──────── Dataset entries ────────

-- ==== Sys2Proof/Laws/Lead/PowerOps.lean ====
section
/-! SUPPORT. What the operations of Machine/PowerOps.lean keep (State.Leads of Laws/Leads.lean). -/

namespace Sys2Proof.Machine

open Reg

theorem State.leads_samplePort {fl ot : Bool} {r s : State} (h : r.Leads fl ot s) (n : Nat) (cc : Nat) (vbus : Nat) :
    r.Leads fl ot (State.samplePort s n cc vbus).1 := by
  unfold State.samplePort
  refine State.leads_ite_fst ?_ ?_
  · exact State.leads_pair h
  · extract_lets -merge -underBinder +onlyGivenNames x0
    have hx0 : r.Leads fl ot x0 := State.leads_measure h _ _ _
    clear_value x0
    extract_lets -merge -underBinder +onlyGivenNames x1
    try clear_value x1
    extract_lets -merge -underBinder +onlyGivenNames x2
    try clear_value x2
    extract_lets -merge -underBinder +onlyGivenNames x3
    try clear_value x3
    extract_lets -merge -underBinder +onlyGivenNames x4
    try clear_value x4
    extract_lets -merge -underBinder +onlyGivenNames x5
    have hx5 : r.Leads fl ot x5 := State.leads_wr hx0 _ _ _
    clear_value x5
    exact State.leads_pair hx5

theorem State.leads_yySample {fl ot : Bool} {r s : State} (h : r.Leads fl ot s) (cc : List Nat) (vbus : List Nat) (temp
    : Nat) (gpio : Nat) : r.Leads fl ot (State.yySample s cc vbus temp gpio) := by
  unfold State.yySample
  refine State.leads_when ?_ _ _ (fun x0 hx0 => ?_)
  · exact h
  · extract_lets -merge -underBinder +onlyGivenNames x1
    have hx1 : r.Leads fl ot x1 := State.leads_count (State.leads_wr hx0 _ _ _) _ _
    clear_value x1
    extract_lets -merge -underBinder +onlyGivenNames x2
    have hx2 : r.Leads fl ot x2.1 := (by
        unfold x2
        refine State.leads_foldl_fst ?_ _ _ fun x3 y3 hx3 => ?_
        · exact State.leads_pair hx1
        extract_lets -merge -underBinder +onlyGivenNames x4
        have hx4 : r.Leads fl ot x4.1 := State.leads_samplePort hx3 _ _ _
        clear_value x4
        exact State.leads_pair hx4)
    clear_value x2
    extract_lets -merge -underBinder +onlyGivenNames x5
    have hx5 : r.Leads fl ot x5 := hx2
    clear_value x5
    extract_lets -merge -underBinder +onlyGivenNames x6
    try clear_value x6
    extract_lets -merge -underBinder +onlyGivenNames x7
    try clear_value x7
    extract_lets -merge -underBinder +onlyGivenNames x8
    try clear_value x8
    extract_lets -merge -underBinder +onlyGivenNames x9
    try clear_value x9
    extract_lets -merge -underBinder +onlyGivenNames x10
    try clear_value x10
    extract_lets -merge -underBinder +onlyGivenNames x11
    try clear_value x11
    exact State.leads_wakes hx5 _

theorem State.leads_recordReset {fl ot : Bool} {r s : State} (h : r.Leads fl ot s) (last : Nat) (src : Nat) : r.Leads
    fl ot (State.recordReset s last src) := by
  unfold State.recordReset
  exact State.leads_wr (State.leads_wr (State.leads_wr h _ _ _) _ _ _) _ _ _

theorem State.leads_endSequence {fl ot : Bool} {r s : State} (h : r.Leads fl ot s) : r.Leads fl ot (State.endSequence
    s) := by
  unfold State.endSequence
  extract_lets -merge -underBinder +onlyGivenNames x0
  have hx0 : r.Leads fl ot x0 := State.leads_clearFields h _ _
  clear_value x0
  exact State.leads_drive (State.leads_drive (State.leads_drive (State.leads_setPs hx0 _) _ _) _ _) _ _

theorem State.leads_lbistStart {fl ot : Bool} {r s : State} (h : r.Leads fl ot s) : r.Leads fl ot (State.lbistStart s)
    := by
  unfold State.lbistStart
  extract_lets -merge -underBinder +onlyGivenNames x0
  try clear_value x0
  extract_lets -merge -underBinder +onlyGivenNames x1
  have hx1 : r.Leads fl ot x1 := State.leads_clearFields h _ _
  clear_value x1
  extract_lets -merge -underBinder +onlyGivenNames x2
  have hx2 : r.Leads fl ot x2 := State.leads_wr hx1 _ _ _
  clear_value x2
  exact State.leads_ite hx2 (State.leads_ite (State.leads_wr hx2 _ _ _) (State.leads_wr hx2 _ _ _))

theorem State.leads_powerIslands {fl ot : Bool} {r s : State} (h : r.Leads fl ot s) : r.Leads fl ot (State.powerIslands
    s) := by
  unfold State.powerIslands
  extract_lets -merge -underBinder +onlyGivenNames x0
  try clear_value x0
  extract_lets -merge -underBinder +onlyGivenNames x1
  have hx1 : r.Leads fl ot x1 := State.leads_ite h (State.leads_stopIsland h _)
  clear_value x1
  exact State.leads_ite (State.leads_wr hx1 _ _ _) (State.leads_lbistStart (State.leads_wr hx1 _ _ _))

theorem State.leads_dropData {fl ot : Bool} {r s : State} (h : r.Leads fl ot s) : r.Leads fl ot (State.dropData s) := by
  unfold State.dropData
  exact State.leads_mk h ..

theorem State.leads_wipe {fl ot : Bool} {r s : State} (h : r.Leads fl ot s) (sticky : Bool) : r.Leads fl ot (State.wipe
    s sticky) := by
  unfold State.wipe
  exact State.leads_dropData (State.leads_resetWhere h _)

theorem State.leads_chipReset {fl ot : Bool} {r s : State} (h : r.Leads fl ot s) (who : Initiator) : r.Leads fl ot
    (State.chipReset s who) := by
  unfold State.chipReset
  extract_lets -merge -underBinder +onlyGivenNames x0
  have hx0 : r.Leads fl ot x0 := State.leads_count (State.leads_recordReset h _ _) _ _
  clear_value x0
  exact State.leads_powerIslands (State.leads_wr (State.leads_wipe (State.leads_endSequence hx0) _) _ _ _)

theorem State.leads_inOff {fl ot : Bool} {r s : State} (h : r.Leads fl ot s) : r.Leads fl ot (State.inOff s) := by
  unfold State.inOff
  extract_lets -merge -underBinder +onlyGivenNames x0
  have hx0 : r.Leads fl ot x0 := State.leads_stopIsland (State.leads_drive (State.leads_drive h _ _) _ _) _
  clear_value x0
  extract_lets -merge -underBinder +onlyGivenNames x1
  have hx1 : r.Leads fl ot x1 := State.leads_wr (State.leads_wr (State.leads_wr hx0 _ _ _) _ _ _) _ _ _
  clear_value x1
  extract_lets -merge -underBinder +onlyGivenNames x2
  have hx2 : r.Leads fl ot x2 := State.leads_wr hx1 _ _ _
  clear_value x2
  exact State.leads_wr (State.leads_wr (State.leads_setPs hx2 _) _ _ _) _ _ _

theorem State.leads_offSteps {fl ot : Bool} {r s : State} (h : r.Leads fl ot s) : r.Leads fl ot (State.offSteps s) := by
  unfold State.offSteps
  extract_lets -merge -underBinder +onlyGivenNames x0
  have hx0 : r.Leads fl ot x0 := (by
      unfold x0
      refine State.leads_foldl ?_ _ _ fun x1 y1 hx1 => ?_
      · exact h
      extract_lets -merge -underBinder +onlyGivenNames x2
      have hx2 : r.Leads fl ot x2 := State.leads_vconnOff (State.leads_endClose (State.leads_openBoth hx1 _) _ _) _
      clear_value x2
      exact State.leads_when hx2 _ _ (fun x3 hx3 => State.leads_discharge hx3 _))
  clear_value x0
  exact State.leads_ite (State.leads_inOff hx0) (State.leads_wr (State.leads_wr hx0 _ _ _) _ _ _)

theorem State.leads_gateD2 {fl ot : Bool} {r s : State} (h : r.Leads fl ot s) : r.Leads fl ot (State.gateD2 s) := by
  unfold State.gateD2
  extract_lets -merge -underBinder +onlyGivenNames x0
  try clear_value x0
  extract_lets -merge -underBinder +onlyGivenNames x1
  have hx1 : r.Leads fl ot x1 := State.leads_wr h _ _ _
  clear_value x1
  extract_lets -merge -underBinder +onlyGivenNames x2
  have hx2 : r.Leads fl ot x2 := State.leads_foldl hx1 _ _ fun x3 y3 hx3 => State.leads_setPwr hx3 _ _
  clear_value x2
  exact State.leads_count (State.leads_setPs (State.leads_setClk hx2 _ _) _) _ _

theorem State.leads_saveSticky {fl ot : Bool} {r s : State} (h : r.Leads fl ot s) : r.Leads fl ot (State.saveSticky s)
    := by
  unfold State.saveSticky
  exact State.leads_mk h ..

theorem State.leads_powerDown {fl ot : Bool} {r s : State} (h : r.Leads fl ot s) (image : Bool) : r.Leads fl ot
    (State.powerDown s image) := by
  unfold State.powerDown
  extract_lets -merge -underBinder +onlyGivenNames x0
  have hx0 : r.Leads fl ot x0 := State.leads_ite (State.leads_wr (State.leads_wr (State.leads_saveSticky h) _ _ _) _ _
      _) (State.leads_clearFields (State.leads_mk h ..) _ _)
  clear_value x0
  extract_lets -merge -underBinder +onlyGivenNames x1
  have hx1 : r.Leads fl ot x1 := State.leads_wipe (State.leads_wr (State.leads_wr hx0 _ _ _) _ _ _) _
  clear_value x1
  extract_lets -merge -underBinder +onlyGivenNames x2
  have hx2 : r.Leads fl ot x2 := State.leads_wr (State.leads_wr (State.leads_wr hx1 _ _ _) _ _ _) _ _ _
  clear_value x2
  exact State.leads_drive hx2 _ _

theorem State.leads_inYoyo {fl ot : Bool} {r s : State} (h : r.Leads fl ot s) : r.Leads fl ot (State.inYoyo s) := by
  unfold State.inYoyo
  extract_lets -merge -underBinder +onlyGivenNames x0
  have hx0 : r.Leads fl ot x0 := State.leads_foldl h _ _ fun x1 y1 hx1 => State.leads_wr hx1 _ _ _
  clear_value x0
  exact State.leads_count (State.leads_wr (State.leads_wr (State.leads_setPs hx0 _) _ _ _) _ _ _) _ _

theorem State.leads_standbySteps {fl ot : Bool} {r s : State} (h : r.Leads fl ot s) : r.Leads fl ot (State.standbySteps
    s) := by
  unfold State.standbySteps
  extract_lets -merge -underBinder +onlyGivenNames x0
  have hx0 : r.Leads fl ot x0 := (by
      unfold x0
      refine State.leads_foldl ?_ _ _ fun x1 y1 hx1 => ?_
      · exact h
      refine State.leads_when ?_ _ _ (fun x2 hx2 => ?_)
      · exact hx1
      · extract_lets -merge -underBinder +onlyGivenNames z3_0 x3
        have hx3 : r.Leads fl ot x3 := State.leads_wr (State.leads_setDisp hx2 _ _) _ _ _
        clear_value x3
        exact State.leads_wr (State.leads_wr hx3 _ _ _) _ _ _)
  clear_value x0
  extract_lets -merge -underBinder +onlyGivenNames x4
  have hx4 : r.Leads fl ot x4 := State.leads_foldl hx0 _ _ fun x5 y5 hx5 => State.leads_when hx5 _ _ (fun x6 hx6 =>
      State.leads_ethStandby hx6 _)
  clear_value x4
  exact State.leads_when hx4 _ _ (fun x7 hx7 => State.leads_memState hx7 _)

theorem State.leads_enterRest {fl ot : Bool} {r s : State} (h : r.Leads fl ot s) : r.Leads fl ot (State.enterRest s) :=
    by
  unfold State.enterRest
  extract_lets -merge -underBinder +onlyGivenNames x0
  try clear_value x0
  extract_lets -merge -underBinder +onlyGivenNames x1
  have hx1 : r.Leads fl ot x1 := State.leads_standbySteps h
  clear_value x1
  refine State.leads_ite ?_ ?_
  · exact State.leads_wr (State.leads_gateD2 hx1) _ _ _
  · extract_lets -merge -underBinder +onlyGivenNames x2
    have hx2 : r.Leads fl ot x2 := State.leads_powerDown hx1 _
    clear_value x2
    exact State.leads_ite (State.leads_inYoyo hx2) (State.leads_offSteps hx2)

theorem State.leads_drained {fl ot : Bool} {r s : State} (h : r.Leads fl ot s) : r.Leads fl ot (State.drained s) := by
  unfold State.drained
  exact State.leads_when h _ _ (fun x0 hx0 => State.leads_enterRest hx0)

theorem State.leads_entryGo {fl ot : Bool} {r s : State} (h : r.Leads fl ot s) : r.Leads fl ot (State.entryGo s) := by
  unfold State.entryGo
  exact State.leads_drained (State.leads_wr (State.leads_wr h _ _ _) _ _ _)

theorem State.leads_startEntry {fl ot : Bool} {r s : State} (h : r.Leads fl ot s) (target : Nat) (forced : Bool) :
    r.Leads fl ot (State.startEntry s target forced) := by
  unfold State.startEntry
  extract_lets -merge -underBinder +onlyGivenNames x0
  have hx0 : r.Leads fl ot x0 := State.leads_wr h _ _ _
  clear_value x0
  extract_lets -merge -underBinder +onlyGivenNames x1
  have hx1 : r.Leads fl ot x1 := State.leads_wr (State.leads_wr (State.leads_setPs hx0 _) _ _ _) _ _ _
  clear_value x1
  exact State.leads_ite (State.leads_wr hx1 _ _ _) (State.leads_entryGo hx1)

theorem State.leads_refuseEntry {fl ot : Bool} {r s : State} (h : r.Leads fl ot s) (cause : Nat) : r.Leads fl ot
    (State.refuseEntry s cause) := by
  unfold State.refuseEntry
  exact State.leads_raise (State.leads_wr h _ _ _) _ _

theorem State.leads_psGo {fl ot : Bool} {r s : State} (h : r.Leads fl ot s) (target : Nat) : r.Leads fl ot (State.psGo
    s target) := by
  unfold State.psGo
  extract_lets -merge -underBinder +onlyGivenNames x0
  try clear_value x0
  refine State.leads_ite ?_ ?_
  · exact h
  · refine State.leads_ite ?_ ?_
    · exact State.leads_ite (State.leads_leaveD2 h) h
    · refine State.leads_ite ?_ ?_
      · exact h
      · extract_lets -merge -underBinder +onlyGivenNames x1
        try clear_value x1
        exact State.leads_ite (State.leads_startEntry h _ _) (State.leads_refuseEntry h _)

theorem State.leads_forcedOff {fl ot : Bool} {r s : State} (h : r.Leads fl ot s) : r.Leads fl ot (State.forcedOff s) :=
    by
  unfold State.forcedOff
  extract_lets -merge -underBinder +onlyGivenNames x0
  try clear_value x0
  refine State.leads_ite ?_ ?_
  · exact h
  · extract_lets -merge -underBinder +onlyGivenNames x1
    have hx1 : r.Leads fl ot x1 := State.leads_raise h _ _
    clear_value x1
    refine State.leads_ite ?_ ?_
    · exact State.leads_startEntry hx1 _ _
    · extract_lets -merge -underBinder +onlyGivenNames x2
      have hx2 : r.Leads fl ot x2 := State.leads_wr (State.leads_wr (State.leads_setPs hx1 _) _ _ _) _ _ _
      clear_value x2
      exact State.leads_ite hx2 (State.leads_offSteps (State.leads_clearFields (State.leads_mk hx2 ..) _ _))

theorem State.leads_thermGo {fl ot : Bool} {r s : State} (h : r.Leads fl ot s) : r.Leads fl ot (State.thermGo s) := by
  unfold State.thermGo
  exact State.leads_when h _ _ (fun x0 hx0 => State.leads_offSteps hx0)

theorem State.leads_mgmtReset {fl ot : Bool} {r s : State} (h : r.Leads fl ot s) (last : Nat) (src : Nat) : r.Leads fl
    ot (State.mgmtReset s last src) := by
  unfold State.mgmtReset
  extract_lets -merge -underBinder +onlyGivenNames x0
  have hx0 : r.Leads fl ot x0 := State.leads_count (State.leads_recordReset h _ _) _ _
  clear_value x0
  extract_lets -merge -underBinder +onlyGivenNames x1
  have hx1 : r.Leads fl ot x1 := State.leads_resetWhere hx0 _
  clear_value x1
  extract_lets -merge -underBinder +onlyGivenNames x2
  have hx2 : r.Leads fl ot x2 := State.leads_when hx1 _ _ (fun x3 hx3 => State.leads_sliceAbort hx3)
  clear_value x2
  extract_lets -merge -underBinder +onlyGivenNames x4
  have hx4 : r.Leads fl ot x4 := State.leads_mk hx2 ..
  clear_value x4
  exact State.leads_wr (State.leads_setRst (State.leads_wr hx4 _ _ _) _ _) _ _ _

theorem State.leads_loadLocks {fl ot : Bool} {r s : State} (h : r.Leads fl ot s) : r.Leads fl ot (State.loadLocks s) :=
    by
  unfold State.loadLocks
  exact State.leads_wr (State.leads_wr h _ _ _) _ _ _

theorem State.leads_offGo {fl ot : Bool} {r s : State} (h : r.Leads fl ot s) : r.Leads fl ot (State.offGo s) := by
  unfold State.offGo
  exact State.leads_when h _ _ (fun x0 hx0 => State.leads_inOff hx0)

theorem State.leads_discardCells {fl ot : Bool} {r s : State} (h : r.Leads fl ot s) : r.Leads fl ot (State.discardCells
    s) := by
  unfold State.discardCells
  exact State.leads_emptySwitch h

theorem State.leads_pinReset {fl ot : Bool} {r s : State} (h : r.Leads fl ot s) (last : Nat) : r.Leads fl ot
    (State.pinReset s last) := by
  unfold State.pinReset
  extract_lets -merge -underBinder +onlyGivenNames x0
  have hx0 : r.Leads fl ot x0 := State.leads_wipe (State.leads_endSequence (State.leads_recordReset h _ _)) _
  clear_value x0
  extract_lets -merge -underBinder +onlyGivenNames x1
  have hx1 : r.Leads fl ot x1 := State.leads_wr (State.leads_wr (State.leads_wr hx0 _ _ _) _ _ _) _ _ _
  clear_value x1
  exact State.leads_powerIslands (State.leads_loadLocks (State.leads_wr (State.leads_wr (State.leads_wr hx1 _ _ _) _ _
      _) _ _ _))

────────

> _Work task_:
Your answer should consist of every line from the entries that holds "psGo".

> _Your response_:
theorem State.leads_psGo {fl ot : Bool} {r s : State} (h : r.Leads fl ot s) (target : Nat) : r.Leads fl ot (State.psGo
  unfold State.psGo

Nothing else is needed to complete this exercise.